### SOURCE DATA:
# # # # # # #
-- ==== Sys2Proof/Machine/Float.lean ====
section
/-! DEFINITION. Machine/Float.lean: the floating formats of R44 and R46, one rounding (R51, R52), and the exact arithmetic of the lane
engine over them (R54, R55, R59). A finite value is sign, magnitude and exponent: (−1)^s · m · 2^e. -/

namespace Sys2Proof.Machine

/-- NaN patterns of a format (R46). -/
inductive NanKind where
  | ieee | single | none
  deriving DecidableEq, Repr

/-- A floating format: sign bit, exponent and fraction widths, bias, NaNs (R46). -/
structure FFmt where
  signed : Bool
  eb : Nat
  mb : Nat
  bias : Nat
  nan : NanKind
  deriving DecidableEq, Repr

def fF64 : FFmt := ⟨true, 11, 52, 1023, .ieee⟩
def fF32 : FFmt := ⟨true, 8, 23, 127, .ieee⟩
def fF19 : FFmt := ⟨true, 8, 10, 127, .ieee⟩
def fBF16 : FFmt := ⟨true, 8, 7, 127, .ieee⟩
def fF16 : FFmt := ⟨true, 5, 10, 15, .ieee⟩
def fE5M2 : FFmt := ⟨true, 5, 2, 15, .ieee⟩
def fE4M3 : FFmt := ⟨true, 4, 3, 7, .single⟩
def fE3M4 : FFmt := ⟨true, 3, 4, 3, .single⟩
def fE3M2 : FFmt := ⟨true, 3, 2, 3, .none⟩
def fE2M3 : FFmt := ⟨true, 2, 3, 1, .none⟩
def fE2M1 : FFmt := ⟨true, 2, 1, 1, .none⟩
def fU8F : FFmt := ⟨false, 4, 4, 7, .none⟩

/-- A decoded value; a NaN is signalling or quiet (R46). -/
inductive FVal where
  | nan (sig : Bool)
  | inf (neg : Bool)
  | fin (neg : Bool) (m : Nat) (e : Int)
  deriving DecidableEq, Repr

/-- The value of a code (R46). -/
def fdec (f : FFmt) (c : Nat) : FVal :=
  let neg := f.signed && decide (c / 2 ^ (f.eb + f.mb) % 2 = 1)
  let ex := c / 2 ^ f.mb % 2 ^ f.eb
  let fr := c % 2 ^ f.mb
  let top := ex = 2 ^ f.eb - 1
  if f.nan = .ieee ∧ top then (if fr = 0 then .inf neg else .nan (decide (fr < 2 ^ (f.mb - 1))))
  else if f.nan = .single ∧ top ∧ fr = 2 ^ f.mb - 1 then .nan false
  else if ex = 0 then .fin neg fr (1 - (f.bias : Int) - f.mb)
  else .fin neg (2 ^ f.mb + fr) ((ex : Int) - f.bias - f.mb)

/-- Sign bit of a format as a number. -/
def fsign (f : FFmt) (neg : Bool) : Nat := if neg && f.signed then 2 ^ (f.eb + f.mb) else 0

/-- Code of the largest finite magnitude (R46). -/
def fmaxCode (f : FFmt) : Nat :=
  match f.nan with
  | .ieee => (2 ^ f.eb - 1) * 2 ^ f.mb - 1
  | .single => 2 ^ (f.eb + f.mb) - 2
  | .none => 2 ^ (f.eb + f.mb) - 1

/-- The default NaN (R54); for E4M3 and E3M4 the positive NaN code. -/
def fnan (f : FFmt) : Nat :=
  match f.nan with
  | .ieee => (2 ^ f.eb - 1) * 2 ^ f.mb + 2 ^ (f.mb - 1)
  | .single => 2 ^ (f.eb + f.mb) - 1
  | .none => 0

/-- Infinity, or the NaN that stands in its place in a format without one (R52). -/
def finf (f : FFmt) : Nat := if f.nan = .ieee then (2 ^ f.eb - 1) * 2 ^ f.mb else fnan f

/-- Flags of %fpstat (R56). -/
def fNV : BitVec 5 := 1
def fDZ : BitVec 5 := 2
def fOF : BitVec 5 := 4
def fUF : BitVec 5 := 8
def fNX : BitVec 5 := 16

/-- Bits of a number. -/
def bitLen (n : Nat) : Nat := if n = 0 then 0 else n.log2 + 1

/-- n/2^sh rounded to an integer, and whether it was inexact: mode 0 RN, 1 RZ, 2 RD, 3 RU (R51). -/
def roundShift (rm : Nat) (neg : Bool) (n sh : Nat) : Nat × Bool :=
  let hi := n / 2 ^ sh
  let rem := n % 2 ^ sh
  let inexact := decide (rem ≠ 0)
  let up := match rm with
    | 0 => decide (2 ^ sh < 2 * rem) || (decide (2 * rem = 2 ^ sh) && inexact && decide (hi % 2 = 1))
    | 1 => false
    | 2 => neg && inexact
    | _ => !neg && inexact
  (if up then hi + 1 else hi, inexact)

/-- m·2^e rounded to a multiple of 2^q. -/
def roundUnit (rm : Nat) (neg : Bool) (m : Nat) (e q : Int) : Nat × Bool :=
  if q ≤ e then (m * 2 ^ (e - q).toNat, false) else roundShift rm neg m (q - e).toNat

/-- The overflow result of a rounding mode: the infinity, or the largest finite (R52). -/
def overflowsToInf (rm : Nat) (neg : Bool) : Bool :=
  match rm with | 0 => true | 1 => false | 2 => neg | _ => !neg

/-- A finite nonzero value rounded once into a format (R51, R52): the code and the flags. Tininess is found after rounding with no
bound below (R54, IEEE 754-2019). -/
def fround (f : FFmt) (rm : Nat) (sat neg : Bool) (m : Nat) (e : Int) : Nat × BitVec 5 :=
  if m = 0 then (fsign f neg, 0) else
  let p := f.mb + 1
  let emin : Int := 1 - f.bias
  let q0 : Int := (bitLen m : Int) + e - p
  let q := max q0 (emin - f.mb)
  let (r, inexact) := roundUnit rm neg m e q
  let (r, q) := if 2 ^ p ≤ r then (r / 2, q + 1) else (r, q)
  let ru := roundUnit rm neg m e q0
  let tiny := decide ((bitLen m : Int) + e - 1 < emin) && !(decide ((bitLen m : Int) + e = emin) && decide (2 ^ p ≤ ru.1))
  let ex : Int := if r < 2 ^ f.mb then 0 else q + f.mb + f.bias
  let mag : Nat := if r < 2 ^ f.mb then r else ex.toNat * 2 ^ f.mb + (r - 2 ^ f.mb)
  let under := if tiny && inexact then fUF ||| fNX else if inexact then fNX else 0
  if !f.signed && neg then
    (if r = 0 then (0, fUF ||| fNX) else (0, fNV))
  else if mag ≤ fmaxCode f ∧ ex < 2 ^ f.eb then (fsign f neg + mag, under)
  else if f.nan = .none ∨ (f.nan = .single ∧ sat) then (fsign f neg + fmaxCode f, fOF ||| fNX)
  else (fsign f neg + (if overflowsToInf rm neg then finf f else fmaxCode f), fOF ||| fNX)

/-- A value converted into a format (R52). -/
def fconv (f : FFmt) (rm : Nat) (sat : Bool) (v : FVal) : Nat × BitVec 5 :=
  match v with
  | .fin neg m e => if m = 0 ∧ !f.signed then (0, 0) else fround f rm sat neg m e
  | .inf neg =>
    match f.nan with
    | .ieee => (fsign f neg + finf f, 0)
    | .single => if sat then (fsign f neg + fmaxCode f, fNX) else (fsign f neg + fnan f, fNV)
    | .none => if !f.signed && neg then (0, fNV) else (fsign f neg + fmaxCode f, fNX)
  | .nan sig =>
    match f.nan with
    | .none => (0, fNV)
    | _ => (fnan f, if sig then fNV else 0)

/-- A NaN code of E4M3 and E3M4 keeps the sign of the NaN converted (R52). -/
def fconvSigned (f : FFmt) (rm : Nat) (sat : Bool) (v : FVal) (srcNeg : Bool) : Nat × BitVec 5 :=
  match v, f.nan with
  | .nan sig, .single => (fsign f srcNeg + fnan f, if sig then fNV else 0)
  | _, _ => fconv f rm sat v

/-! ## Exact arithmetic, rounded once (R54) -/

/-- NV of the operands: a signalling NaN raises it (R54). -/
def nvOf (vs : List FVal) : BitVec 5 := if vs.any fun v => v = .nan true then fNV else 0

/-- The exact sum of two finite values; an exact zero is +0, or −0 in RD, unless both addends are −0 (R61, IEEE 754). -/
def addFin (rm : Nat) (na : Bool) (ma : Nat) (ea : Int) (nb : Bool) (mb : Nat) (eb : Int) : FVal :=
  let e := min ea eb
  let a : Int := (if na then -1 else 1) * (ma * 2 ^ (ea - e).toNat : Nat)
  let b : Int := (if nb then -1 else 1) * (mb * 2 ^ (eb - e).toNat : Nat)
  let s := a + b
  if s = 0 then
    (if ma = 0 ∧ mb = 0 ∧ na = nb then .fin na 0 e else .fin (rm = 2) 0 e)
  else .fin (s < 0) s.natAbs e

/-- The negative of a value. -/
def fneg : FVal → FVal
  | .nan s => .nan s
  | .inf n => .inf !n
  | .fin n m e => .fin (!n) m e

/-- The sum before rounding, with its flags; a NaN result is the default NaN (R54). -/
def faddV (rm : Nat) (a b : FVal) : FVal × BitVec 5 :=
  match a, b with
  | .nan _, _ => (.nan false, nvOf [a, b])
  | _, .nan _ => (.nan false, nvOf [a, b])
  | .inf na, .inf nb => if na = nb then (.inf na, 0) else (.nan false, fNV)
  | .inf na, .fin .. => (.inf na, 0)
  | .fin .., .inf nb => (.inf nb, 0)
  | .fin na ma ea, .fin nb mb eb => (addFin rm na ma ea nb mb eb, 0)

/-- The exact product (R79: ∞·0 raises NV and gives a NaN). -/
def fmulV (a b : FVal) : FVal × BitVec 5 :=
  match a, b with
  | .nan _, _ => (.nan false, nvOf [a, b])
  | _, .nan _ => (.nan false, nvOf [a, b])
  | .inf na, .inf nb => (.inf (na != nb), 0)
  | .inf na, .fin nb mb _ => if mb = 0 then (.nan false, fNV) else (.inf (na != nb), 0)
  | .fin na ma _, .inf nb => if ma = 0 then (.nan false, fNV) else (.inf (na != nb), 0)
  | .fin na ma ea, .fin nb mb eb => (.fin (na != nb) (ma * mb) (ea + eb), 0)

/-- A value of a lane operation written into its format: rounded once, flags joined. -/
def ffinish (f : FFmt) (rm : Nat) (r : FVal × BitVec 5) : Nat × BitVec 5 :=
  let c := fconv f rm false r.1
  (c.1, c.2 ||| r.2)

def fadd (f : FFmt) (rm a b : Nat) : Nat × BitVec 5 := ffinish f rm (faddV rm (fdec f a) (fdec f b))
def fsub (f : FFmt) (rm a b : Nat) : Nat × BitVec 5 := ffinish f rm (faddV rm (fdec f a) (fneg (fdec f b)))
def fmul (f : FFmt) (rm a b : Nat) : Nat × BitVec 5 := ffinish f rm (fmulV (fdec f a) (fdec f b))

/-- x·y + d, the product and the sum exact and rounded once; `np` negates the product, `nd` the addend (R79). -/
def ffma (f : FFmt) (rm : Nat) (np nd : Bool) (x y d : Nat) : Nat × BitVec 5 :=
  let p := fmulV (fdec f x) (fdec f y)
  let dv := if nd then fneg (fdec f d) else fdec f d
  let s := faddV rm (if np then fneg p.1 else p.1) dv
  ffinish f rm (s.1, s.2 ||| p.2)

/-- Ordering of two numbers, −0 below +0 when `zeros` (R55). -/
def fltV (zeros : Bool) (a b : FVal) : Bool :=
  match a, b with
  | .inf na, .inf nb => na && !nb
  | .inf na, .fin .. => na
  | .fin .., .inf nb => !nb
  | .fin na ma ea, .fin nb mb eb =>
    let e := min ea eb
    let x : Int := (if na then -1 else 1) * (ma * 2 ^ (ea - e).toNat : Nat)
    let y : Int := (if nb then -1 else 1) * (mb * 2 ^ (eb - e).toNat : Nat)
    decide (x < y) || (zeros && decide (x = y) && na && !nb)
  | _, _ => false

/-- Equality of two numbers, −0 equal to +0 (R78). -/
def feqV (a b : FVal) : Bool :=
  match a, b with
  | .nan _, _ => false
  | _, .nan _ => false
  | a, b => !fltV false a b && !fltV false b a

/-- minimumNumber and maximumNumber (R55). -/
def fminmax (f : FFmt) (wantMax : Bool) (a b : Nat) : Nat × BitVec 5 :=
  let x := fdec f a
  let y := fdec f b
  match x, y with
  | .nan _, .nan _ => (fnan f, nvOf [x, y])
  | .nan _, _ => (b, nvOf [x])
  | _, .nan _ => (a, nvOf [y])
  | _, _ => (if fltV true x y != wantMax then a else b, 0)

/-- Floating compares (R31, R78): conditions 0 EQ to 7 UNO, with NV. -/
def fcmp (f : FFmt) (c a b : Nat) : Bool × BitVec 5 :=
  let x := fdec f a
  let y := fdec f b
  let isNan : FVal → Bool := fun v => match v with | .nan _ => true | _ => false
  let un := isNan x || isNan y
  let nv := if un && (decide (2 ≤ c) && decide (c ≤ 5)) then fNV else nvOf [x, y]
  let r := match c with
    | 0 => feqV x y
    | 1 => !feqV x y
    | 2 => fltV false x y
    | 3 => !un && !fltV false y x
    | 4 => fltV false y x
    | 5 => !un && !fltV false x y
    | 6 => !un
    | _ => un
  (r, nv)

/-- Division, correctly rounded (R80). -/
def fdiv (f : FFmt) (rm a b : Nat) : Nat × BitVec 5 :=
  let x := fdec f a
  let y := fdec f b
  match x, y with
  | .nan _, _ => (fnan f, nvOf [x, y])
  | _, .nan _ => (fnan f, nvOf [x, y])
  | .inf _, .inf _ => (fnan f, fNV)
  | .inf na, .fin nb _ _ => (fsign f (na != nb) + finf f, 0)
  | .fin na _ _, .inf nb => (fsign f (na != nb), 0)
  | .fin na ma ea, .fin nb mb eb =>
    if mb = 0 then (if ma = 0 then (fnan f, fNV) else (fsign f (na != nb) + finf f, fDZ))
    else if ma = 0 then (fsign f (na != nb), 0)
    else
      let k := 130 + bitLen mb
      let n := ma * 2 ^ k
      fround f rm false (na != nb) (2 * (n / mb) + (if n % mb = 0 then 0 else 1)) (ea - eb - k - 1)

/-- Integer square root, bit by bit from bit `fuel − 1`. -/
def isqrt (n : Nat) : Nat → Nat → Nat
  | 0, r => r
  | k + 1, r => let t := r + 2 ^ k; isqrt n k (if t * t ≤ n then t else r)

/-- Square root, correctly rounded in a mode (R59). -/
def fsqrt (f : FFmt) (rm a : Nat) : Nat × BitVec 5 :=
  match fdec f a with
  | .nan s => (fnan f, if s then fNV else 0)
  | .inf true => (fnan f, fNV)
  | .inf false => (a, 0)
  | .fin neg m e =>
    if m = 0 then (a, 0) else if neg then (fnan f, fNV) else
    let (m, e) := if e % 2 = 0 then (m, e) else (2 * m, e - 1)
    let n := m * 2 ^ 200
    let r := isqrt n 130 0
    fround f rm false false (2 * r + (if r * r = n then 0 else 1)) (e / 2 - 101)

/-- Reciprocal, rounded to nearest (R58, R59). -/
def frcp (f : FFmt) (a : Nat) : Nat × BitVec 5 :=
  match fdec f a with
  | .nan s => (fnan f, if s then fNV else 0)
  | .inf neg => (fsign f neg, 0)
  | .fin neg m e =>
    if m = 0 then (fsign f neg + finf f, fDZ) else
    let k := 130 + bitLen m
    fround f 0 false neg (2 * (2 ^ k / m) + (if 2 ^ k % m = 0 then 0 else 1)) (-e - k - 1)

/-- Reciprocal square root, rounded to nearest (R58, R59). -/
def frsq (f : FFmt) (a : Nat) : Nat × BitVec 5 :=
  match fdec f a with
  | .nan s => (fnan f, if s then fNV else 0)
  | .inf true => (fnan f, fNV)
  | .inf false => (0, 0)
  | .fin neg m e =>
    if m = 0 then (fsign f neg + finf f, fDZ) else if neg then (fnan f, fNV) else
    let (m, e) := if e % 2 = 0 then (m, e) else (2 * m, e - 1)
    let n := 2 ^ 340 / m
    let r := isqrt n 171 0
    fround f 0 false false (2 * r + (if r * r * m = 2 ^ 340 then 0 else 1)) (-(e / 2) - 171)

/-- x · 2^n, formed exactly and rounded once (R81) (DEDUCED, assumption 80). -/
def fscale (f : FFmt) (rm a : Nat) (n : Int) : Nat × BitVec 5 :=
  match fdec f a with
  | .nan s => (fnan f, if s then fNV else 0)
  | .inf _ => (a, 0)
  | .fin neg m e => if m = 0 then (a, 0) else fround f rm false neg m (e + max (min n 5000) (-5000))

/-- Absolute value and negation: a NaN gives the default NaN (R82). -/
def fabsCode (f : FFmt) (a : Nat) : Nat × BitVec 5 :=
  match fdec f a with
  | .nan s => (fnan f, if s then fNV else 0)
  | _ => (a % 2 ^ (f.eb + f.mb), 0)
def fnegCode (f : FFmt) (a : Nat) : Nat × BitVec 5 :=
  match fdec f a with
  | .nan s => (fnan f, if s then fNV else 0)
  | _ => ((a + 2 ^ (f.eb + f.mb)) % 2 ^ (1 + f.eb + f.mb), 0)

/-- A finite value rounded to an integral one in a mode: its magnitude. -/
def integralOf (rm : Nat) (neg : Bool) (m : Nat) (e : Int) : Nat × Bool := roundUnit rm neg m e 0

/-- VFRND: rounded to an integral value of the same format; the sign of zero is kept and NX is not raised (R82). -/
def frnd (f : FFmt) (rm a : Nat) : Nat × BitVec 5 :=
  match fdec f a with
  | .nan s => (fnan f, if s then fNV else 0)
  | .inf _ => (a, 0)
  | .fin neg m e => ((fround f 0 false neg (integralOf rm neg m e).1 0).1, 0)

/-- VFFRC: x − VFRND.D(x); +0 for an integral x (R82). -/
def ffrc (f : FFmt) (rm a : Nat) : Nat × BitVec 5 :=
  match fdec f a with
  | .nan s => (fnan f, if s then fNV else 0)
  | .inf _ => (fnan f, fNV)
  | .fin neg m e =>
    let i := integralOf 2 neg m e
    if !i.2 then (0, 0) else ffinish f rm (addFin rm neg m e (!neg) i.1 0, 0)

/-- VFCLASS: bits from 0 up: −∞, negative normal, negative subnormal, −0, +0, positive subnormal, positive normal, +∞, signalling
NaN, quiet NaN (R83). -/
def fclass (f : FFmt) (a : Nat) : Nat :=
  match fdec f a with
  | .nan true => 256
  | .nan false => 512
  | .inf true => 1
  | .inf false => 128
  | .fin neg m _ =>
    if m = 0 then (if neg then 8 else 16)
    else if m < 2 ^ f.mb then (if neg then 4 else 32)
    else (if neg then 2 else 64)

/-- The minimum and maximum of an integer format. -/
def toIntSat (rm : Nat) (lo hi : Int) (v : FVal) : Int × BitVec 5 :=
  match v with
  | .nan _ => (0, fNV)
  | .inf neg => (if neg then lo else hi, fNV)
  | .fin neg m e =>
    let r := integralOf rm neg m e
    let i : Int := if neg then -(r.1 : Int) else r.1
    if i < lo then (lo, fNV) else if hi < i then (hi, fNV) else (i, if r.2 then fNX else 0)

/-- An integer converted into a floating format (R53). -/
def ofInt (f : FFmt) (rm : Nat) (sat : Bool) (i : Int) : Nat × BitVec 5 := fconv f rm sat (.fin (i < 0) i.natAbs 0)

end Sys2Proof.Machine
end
# # # # # # #
### YOUR ASSIGNMENT:
Whenever a line above contains "gives", copy that line.

### RESPONSE TO THE EXERCISE:
/-- The exact product (R79: ∞·0 raises NV and gives a NaN). -/
/-- Absolute value and negation: a NaN gives the default NaN (R82). -/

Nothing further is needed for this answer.